(Collected data)

:::

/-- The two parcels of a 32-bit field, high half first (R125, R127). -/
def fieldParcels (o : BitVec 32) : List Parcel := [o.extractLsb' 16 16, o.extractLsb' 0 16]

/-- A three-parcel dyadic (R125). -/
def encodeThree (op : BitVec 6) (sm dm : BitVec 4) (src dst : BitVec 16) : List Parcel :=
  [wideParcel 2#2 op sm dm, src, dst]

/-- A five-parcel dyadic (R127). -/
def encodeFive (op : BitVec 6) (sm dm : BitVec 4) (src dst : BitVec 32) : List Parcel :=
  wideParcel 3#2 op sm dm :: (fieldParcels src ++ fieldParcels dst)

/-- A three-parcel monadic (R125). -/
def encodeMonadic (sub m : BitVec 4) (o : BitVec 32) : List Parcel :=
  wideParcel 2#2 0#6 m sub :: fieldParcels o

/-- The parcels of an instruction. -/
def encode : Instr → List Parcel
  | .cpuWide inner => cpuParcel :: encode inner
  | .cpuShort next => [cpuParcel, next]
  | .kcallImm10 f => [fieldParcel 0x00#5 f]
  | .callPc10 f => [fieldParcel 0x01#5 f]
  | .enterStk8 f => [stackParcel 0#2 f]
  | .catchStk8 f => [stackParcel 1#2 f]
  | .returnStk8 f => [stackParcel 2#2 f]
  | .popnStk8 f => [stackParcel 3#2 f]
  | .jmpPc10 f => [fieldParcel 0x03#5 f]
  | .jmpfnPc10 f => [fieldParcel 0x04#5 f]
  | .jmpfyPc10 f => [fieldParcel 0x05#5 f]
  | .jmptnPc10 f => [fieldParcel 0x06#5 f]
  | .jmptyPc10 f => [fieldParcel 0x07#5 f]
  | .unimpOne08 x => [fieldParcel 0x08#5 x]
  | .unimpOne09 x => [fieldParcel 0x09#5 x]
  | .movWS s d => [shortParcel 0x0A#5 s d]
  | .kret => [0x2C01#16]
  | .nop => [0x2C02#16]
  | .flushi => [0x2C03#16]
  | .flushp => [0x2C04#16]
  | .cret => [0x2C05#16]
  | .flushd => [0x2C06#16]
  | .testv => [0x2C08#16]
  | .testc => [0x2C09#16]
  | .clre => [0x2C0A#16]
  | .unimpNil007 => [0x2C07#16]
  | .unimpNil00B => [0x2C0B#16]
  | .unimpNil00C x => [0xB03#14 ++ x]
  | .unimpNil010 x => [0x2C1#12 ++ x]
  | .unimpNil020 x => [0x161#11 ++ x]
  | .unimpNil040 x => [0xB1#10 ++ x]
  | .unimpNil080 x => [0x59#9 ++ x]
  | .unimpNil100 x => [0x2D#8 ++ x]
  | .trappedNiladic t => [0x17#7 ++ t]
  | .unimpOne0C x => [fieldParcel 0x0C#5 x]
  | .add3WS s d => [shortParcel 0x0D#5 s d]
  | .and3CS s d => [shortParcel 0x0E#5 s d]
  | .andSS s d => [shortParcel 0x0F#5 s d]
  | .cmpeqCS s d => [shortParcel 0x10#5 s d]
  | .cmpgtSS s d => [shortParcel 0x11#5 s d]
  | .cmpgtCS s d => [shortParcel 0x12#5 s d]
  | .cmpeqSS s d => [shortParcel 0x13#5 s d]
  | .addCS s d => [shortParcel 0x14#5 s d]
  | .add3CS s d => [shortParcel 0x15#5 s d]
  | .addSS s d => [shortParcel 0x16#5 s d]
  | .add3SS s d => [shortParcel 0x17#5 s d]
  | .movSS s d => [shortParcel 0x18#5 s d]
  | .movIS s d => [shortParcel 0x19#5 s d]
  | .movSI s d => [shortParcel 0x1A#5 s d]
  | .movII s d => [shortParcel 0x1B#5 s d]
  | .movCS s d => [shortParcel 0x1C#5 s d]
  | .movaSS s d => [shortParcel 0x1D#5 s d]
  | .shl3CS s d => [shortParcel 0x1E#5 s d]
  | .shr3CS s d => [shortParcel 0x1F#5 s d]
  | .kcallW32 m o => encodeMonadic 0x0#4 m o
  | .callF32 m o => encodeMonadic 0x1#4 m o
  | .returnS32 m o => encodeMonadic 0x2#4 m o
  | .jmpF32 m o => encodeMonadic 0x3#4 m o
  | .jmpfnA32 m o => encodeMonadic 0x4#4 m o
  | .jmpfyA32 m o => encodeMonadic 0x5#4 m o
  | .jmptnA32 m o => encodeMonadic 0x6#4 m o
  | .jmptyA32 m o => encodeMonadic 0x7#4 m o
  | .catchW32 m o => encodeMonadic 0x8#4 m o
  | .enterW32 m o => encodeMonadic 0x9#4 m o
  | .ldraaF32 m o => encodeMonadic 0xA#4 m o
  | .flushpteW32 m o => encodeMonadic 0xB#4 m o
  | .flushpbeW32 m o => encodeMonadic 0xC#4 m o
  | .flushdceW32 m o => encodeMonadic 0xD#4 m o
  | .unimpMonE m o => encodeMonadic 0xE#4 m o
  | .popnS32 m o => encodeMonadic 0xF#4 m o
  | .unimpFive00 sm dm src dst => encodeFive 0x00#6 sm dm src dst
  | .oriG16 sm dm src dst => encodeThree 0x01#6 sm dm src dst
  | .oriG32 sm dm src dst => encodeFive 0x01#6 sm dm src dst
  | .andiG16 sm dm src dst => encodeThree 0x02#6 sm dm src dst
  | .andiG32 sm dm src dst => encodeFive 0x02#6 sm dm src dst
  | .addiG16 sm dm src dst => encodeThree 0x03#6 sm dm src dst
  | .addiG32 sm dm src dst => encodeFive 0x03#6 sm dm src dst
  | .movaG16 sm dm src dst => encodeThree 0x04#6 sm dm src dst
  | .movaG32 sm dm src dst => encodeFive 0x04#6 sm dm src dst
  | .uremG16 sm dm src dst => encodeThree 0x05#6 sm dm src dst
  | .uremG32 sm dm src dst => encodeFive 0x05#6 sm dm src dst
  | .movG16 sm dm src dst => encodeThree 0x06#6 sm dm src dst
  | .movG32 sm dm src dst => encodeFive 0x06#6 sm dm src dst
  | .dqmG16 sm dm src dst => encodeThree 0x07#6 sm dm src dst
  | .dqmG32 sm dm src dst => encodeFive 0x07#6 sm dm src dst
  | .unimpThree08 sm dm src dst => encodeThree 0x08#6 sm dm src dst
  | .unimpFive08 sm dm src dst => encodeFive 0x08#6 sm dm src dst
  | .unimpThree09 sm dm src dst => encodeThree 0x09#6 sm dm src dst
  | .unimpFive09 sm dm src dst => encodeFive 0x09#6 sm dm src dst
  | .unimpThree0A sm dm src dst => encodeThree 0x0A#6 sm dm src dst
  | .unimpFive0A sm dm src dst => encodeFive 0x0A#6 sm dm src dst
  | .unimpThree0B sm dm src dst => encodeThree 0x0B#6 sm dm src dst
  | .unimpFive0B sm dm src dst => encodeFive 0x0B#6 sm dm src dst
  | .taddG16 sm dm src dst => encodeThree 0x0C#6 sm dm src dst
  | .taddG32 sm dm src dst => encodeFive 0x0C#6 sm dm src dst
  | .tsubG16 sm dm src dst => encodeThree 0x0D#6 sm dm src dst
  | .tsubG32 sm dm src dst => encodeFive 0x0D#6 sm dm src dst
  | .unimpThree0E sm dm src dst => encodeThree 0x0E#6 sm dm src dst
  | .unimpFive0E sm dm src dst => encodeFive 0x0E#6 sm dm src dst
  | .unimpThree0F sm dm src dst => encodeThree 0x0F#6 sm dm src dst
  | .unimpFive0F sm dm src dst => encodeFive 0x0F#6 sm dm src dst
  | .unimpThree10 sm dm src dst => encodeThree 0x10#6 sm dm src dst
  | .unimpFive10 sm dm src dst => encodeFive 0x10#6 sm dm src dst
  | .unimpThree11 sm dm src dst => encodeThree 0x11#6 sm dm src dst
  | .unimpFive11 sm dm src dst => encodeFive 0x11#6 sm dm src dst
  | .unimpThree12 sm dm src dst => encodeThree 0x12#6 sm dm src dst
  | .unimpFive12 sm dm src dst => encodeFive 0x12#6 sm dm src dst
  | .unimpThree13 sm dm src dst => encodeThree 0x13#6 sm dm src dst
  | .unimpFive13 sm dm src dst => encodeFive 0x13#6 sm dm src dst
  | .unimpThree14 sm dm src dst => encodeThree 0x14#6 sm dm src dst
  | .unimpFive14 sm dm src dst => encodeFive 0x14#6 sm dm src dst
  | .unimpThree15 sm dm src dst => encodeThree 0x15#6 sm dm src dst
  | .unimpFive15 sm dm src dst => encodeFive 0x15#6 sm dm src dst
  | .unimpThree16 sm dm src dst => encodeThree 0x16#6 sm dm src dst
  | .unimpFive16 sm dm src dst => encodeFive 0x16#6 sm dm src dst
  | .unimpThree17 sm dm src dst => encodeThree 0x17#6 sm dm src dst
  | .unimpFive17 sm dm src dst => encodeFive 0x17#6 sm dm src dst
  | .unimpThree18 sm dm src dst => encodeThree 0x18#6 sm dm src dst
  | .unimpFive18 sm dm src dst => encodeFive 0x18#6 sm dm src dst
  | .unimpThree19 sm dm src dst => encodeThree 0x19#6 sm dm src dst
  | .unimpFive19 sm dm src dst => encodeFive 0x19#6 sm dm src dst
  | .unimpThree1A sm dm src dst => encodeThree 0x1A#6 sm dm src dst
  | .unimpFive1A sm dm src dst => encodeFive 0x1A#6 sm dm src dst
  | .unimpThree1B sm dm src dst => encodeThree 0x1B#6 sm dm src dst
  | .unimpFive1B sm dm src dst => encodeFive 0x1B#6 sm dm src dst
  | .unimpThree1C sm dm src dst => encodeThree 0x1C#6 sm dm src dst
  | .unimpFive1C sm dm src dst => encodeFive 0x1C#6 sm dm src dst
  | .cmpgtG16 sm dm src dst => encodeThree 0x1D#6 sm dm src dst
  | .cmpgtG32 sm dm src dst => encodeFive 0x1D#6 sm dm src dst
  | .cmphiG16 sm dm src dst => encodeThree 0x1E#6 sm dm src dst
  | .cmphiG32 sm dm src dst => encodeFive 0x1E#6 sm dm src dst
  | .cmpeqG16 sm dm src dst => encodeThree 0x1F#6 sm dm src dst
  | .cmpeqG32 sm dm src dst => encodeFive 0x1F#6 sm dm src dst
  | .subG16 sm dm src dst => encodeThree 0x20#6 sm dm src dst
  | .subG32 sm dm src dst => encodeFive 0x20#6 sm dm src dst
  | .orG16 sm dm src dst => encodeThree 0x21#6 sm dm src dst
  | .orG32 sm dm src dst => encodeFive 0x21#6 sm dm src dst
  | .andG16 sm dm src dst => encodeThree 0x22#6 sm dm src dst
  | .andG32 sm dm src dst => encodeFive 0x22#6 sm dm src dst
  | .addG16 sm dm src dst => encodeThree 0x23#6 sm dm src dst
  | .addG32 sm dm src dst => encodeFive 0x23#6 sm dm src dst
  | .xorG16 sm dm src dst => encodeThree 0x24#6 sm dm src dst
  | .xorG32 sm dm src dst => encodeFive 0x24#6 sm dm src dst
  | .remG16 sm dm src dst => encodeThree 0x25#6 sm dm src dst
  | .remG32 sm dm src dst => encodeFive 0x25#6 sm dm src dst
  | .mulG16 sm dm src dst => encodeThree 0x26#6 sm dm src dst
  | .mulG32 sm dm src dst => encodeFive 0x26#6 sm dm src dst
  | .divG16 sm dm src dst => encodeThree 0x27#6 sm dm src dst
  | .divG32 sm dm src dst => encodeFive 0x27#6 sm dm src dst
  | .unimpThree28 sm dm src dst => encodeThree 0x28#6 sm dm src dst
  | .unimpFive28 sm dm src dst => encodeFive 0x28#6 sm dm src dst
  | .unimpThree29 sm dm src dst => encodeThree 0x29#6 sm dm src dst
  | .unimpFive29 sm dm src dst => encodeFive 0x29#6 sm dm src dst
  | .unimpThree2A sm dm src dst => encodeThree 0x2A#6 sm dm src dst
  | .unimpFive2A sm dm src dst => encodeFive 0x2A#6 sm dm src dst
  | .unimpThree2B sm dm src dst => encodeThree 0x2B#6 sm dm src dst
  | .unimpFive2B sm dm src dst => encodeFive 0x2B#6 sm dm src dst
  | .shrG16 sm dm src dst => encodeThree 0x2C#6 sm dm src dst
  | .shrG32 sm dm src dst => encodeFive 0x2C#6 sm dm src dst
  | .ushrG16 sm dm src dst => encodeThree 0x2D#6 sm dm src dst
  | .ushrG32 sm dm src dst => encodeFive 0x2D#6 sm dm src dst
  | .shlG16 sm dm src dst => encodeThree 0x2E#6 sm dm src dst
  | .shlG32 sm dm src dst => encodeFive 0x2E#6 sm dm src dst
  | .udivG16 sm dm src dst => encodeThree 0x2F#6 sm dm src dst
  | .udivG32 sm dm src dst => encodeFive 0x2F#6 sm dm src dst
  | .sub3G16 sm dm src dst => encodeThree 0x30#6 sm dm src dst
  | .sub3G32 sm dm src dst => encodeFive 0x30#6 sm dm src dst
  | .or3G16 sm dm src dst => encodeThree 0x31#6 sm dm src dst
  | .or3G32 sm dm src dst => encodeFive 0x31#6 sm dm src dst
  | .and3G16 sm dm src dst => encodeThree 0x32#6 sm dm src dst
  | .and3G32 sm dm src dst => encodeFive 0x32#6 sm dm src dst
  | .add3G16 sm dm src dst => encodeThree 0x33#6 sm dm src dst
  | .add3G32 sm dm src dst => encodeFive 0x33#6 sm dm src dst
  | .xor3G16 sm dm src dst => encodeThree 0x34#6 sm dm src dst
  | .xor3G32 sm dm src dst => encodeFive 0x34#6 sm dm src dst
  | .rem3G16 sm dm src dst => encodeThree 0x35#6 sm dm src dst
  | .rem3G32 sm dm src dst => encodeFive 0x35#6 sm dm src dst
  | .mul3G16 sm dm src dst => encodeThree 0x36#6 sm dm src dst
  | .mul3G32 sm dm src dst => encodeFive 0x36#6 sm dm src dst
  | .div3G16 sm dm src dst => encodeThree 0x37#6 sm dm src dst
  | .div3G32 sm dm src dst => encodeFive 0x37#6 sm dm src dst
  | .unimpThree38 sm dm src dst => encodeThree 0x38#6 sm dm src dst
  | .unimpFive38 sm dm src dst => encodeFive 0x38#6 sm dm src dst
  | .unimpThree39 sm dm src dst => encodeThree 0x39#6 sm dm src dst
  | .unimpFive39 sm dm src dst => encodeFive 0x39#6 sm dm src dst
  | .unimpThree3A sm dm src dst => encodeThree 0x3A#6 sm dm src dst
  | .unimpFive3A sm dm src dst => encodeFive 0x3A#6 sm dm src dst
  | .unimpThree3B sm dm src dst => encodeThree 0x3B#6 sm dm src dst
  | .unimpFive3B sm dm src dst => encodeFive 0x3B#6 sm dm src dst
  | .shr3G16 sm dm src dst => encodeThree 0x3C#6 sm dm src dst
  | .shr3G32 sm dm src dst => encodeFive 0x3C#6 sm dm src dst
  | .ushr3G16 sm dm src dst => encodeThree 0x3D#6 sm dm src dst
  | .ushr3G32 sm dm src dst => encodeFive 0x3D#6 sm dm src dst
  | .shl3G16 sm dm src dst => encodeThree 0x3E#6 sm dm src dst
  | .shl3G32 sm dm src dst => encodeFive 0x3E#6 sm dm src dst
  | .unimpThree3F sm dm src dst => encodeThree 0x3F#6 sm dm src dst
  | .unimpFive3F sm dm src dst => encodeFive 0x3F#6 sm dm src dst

:::

**Work to be completed**: Repeat every line of the data word for word until you have repeated the line that contains "dyadic (R127). -/", which is the last one to include.

**Problem solution**:
/-- The two parcels of a 32-bit field, high half first (R125, R127). -/
def fieldParcels (o : BitVec 32) : List Parcel := [o.extractLsb' 16 16, o.extractLsb' 0 16]

/-- A three-parcel dyadic (R125). -/
def encodeThree (op : BitVec 6) (sm dm : BitVec 4) (src dst : BitVec 16) : List Parcel :=
  [wideParcel 2#2 op sm dm, src, dst]

/-- A five-parcel dyadic (R127). -/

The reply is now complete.